Note: The below information is excepted for Personal Data Encryption.
BioStar 2 AC DB: The User ID 1
BioStar 2 TA DB: The User IDs for administrator, user operator, monitoring operator, video operator, TA operator, and user operator in Operator Level.
For DB backup and restore instructions, please consider the file of the encryption key.
The encryption key file is located in C:\Program Files\BioStar 2(x64)\util and makes a backup DB.
For more details about DB backup and restore, click the below links.
- [BioStar 2] Database Backup and Restore Instructions (Maria DB)

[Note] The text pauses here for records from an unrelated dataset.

-- ==== Sys2Proof/Machine/Acre.lean ====
section
/-! DEFINITION. The Acre: leases, bindings, products, tile forms, drains, and the events by which its commands execute
(07_acre, R147 to R170). -/

namespace Sys2Proof.Machine

/-! ## Leases (R151, R152) -/

/-- The lease token. -/
def leaseToken : Word := 0x80000000

/-- `alease` with D = 0 or 1 (R151). -/
def leaseForm (try_ : Bool) (x : Syl) (s : State) : Host.Outcome State Fault Refusal :=
  run .M 0x001 x plain (fun _ s =>
    let t := s.cur
    let uid := s.stage.uid
    let p := s.plot t.plot
    if (p.leaseOf uid).isSome || p.requests uid then s.putS x.a 1 leaseToken
    else
      let free := p.freeEntry.isSome && p.waiting.isEmpty && !p.drains (.task uid)
      match s.produce .alease x.a.toNat (if try_ && !free then s.stage.cycle + 1 else 0) 0 0 with
      | .error e => .error e
      | .ok s1 =>
        let r : LeaseReq := ⟨.task uid, t.job.prio, if x.a = 0 then none else some s.fresh⟩
        if free then .ok (s1.giveLease t.plot (p.freeEntry.getD 0) r)
        else if try_ then .ok s1
        else .ok (s1.setPlot t.plot { p with waiting := insertReq r p.waiting })) s

/-- `alease` (R151). -/
def execAlease (x : Syl) (s : State) : Host.Outcome State Fault Refusal := leaseForm false x s
/-- `alease.try` (R151). -/
def execAleaseTry (x : Syl) (s : State) : Host.Outcome State Fault Refusal := leaseForm true x s

/-- The stop of a pending command error (R164). An access to a sheaf window is such an error (DESIGN CHOICE, log entry 50). -/
def CmdErr.stop (e : CmdErr) : Stop := .record 19 e.addr e.syl none

/-- `arel` (R152): an entry whose token is not yet delivered is free only behind the token. -/
def execArel (x : Syl) (s : State) : Host.Outcome State Fault Refusal :=
  run .M 0x002 x plain (fun g s =>
    let uid := s.stage.uid
    match s.acreError uid with
    | some e => .error e.stop
    | none =>
      let plot := s.cur.plot
      match (s.plot plot).leaseOf uid with
      | none => .ok s
      | some (e, l) =>
        if !g.b.w.getLsbD 31 then .ok s
        else
          let p := s.plot plot
          let s1 := s.setPlot plot { p with leases := Tab.set p.leases e { l with releasing := true } }
          .ok (if l.cmds.isEmpty && !l.pending then s1.freeLease plot e else s1)) s

/-- The wait of `await` (R165): an error to raise ends it. -/
def waitAwait (g : Args) (s : State) : Option Stop :=
  if (s.acreError s.stage.uid).isSome || s.acreOutstanding s.stage.uid ≤ g.b.w.toNat then none else some (.block .acre)

/-- `await` (R165). -/
def execAwait (x : Syl) (s : State) : Host.Outcome State Fault Refusal :=
  runWait .M 0x035 x waitAwait plain (fun _ s =>
    match s.acreError s.stage.uid with
    | some e => .error e.stop
    | none => .ok s) s

/-! ## Issue of queued forms (R148, R149) -/

/-- The wait of a queued form: a request still outstanding, or a full command queue (R148, R149). A running command keeps its
place in the queue until it completes (DESIGN CHOICE, log entry 50). -/
def waitAcre (_ : Args) (s : State) : Option Stop :=
  let p := s.plot s.cur.plot
  match p.leaseOf s.stage.uid with
  | none => if p.requests s.stage.uid then some (.block .acre) else none
  | some (_, l) => if l.pending || 16 ≤ l.cmds.length then some (.block .acre) else none

/-- A binding applied to an operand state (R154 to R156). -/
def OperandState.bind (o : OperandState) (c : AcreCmd) : OperandState :=
  if c.opc = 0x010 then
    { o with av := true, aword := c.x, alist := if c.d / 32 % 4 = 1 then c.z else 0, ad := c.d }
  else if c.opc = 0x011 then
    { o with bv := true, bbase := c.x, bstride := getBits c.y 0 32, bd := c.d, koff := c.z.toNat }
  else if c.opc = 0x012 then { o with sv := true, sabase := c.x, sbbase := c.y, sstrides := getBits c.z 0 32 }
  else o

/-- The operand state as the commands already queued leave it. -/
def Lease.issued (l : Lease) : OperandState := l.cmds.foldl OperandState.bind l.ops

/-- A queued form issues: what it checks, and its command (R149). It takes the Furrow table along as it stands at issue (DESIGN
CHOICE, log entry 50). -/
def queuedForm (opc : Nat) (x : Syl) (cost : Args → State → Cost × Nat)
    (check : Args → Task → OperandState → Option Stop) (effect : Args → State → Except Stop State) (tile reg : Nat)
    (xyz : Args → Word × Word × Word) (s : State) : Host.Outcome State Fault Refusal :=
  runWait .M opc x waitAcre cost (fun g s =>
    let t := s.cur
    let p := s.plot t.plot
    match p.leaseOf s.stage.uid with
    | none => .error (.fault 17 none)
    | some (e, l) =>
      match check g t l.issued with
      | some st => .error st
      | none =>
        match effect g s with
        | .error st => .error st
        | .ok s1 =>
          let v := xyz g
          let c : AcreCmd := {
            id := s.fresh
            opc := opc
            syl := pack (BitVec.ofNat 10 opc) x
            d := x.d.toNat
            tile := tile
            reg := reg
            x := v.1
            y := v.2.1
            z := v.2.2
            seq := t.q.seq
            pl := t.pl
            furrow := if l.issued.ad / 32 % 4 = 2 then p.furrow else []
            since := s.stage.cycle
            sent := none }
          .ok (s1.mint.setPlot t.plot { p with
            leases := Tab.set p.leases e { l with cmds := l.cmds ++ [c] } })) s

/-- The Acre-operand fault. -/
def operandFault : Stop := .fault 18 none

/-- No effect beside the command. -/
def noEffect : Args → State → Except Stop State := fun _ s => .ok s

/-- `aidx` (R154). -/
def execAidx (x : Syl) (s : State) : Host.Outcome State Fault Refusal :=
  queuedForm 0x010 x plain (fun g _ _ =>
    if getBits g.b.w 0 56 % 64 ≠ 0 || (x.d.toNat / 32 = 1 && g.e.w.toNat % 2 ≠ 0) then some operandFault else none)
    noEffect 0 0 (fun g => (g.b.w, 0, g.e.w)) s

/-- `abind` (R155). -/
def execAbind (x : Syl) (s : State) : Host.Outcome State Fault Refusal :=
  queuedForm 0x011 x plain (fun g _ _ =>
    if g.b.w.toNat % 64 ≠ 0 || getBits g.c.w 0 32 % 64 ≠ 0 || g.e.w.toNat % 32 ≠ 0 || 2 ^ 24 ≤ g.e.w.toNat then
      some operandFault
    else none)
    (fun g s => .ok (s.onCur (fun t => { t with job := { t.job with issueKoff := g.e.w.toNat } })))
    0 0 (fun g => (g.b.w, g.c.w, g.e.w)) s

/-- `ascl` (R156). -/
def execAscl (x : Syl) (s : State) : Host.Outcome State Fault Refusal :=
  queuedForm 0x012 x plain (fun g _ _ =>
    if g.b.w.toNat % 4 ≠ 0 || g.c.w.toNat % 4 ≠ 0 || getBits g.e.w 0 16 % 4 ≠ 0 || getBits g.e.w 16 16 % 4 ≠ 0 then
      some operandFault
    else none) noEffect 0 0 (fun g => (g.b.w, g.c.w, g.e.w)) s

/-! ## Shape words (R157) -/

/-- A shape word taken apart. -/
structure Shape where
  col0 : Nat
  row0 : Nat
  n : Nat
  m : Nat
  k : Nat
deriving DecidableEq, Repr

/-- The shape of a word (R157). -/
def shapeOf (w : Word) : Shape := ⟨getBits w 39 9, getBits w 32 7, getBits w 21 9, getBits w 13 8, shapeK w⟩

/-- The limits of a shape word (R157); K only in products. -/
def Shape.ok (h : Shape) (product : Bool) : Bool :=
  h.col0 ≤ 255 && h.n ≤ 256 && h.m ≤ 128 && h.col0 + h.n ≤ 256 && h.row0 + h.m ≤ 128 && (!product || h.k ≤ 4096)

/-- Whether the window is the whole tile. -/
def Shape.whole (h : Shape) : Bool := h.m == 128 && h.n == 256

/-- The issue tag of a task's tile (R149). -/
def Task.issueTag (t : Task) (i : Nat) : Nat := t.job.issueTags.getD i 0

/-- The issue tag of a tile set. -/
def Task.setIssueTag (t : Task) (i tag : Nat) : Task :=
  { t with job := { t.job with issueTags := t.job.issueTags.set i tag } }

/-- Whether a task holds the tile of a name (R147). -/
def Task.holdsTile (t : Task) (i : Nat) : Bool := i < t.job.tiles.length

/-- The physical tile of a name. -/
def Task.physTile (t : Task) (i : Nat) : Nat := t.job.tiles.getD i 0

/-- The scaled variant of an operand tag: the length of its block along K, 0 where unscaled (R47). -/
def blockLen (t : Nat) : Nat :=
  if [5, 6, 8, 9, 11, 12, 15, 16, 19, 20, 23, 24, 26, 27].contains t then 128
  else if [13, 17, 21, 28].contains t then 32
  else 0

/-- Whether a tag is of the T128 variant (R47). -/
def tileBlock (t : Nat) : Bool := [6, 9, 12, 16, 20, 24, 27].contains t

/-- The row of R33's table that a tag 1 to 28 lies in. -/
def elemRow (t : Nat) : Nat :=
  if t ≤ 3 then t else if t ≤ 6 then 4 else if t ≤ 9 then 7 else if t ≤ 13 then 10 else if t ≤ 17 then 14
  else if t ≤ 21 then 18 else if t ≤ 24 then 22 else 25

/-- The tag rule of a product (R158). -/
def pairOk (mixed : Bool) (ta tb : Nat) : Bool :=
  if mixed then (ta == 3) == (tb == 3) else elemRow ta == elemRow tb

/-- The checks of a product's issue (R149, R154 to R158, R161); a mask address off a 64-byte boundary is an Acre-operand fault
(DESIGN CHOICE, log entry 50). -/
def productCheck (mixed accum : Bool) (tile : Nat) (shape : Word) (j0 : Nat) (mask : Word) (t : Task)
    (o : OperandState) : Option Stop :=
  let h := shapeOf shape
  let koff := t.job.issueKoff
  if !t.holdsTile tile then some (.fault 1 none)
  else if !h.ok true || koff % 32 ≠ 0 || 2 ^ 24 ≤ koff || mask.toNat % 64 ≠ 0 then some operandFault
  else if !o.av || !o.bv then some operandFault
  else if (if o.ad / 32 % 4 = 2 then 1024 else 65536) < j0 + h.m then some operandFault
  else if (blockLen (o.ad % 32) != 0 || blockLen (o.bd % 32) != 0) && !o.sv then some operandFault
  else if !pairOk mixed (o.ad % 32) (o.bd % 32) then some tagFault
  else if (accum || !h.whole) && t.issueTag tile ≠ 31 then some tagFault
  else none

/-- The charge of a product (R160, R287): the tag of B as issued gives the bytes of its stream. -/
def productCost (shape : Args → Word) (g : Args) (s : State) : Cost × Nat :=
  let h := shapeOf (shape g)
  let sb := match (s.plot s.cur.plot).leaseOf s.stage.uid with
    | some (_, l) => packedBits (l.issued.bd % 32)
    | none => 0
  (⟨0, ceilDiv (h.m * h.n * h.k) 32768, 4, 1, 0⟩, ceilDiv (h.k * h.n * sb) 512)

/-- The issue state after a product (R149, R158). -/
def Task.productIssued (t : Task) (tile : Nat) (shape : Word) (step : Bool) : Task :=
  let h := shapeOf shape
  let t1 := if h.m = 0 || h.n = 0 then t else t.setIssueTag tile 31
  { t1 with job := { t1.job with issueKoff := t.job.issueKoff + if step then h.k else 0 } }

/-- A product form (R158). -/
def productForm (opc : Nat) (mixed accum : Bool) (x : Syl) (s : State) : Host.Outcome State Fault Refusal :=
  queuedForm opc x (productCost (fun g => g.b.w))
    (fun g t o => productCheck mixed accum x.a.toNat g.b.w g.e.w.toNat 0 t o)
    (fun g s => .ok (s.onCur (fun t => t.productIssued x.a.toNat g.b.w (x.d.getLsbD 0))))
    x.a.toNat 0 (fun g => (g.b.w, 0, g.e.w)) s

/-- `amul` (R158). -/
def execAmul (x : Syl) (s : State) : Host.Outcome State Fault Refusal := productForm 0x020 false false x s
/-- `amac` (R158). -/
def execAmac (x : Syl) (s : State) : Host.Outcome State Fault Refusal := productForm 0x021 false true x s
/-- `amulm` (R158). -/
def execAmulm (x : Syl) (s : State) : Host.Outcome State Fault Refusal := productForm 0x022 true false x s
/-- `amacm` (R158). -/
def execAmacm (x : Syl) (s : State) : Host.Outcome State Fault Refusal := productForm 0x023 true true x s

/-- `apred` (R161). -/
def execApred (x : Syl) (s : State) : Host.Outcome State Fault Refusal :=
  queuedForm 0x034 x (productCost (fun g => g.b.w))
    (fun g t o => productCheck false false x.a.toNat g.b.w 0 g.c.w t o)
    (fun g s => .ok (s.onCur (fun t => t.productIssued x.a.toNat g.b.w (x.d.getLsbD 1))))
    x.a.toNat 0 (fun g => (g.b.w, g.c.w, g.e.w)) s

/-- The charge of azero, acvt, amove and astore (R160). -/
def tileCost : Args → State → Cost × Nat := fun _ _ => (⟨4, 0, 0, 1, 0⟩, 0)

/-- `azero` (R162). -/
def execAzero (x : Syl) (s : State) : Host.Outcome State Fault Refusal :=
  queuedForm 0x030 x tileCost (fun g t _ =>
    let h := shapeOf g.b.w
    if !t.holdsTile x.a.toNat then some badSyllable
    else if !h.ok false then some operandFault
    else if !h.whole && t.issueTag x.a.toNat ≠ 31 then some tagFault
    else none)
    (fun _ s => .ok (s.onCur (fun t => t.setIssueTag x.a.toNat 31)))
    x.a.toNat 0 (fun g => (g.b.w, 0, 0)) s

/-- `acvt` (R162). -/
def execAcvt (x : Syl) (s : State) : Host.Outcome State Fault Refusal :=
  queuedForm 0x031 x tileCost (fun _ t _ =>
    if !t.holdsTile x.a.toNat then some badSyllable
    else if t.issueTag x.a.toNat ≠ 31 then some tagFault
    else none)
    (fun _ s => .ok (s.onCur (fun t => t.setIssueTag x.a.toNat x.d.toNat)))
    x.a.toNat 0 (fun g => (g.b.w, 0, 0)) s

- [BioStar 2] MSSQL Database Backup and Restore Instructions
Case 2. Upgrade from the formal version of BioStar 2
Note: BioStar 2 v2.8 or higher version will keep the previous configuration of Personal Data Encryption. It means the option should be manually enabled by BioStar 2 administrator if you were not using the option Encrypt Personal Data on Database during using the formal version BioStar 2. If you want to know the default encrypted data information, please click here.
Note: The name of the option Data Encryption was Server & Device Encryption Key manual management in Settings>Server>Advanced security settings on the formal BioStar 2. (v2.6 ~ v2.7.14)
From BioStar 2 v2.8, the option name is replaced with Encrypt Personal Data on Database and it is re-located in Settings>Security>Advanced security settings
Note: Please read carefully since the migration progress will take time if you enable the option of Encrypt Personal Data on Database. The completion time of data encryption from non-encrypted data to encrypted data depends on the number of user data, log data, image log data, and etc. This progress is not just chaining a simple configuration because BioStar 2 server will encrypt all personal data in the stored BioStar 2 database server.
How to enable the option [Personal Data Encryption]
1) Go to BioStar 2>Settings>Security>Advanced Security Settings.
2) Confirm the option Encrypt Personal Data on Database.
3) Enable the button from [Not use] to [Use] and set the personal data encryption key if you want to have unique key information. You can enter the personal data encryption key with 32 characters using letters, numbers, and symbols.
4) Confirm the page of data migration as follows. Click [Start] to start Data Encryption.
5) Confirm the popup 'Data migration complete'.
Note: The below information is excepted for Personal Data Encryption.
BioStar 2 AC DB: The User ID 1
BioStar 2 TA DB: The User IDs for administrator, user operator, monitoring operator, video operator, TA operator, and user operator in Operator Level.
For DB backup and restore instructions, please consider the file of the encryption key.
The encryption key file located in C:\Program Files\BioStar 2(x64)\util and make a backup DB.
For more details about DB backup and restore, click the below links.
- [BioStar 2] Database Backup and Restore Instructions (Maria DB)
- [BioStar 2] MSSQL Database Backup and Restore Instructions
Reference
[BioStar 2] Overview of BioStar 2 v2.8 and Cyber Security
[BioStar 2] BioStar 2.8.0 New Features and Configuration Guide
FAQ
Q.1) In the case of encryption of the personal data like user name, ID’s, and other fields in the database, how the database level integration is possible for third-party integration?
DB-Level Integration is not possible because of the encrypted data. We recommend BioStar 2 API integration to keep the encrypted data.
Q.2) Will the new encryption method be applied to all fields of user information? Including CUSTOM FIELD? Also, can we control which specific field to be encrypted?
The custom field will be encrypted. But, we do not have the option for the specific field to be encrypted.
Q.3) Can I encrypt the personal data and then, decrypt it without losing the data?
Yes, with the option(Encrypt Personal Data On Database) of BioStar 2, you can encrypt and decrypt the data without losing the personal data and log. For the items, please refer to the above.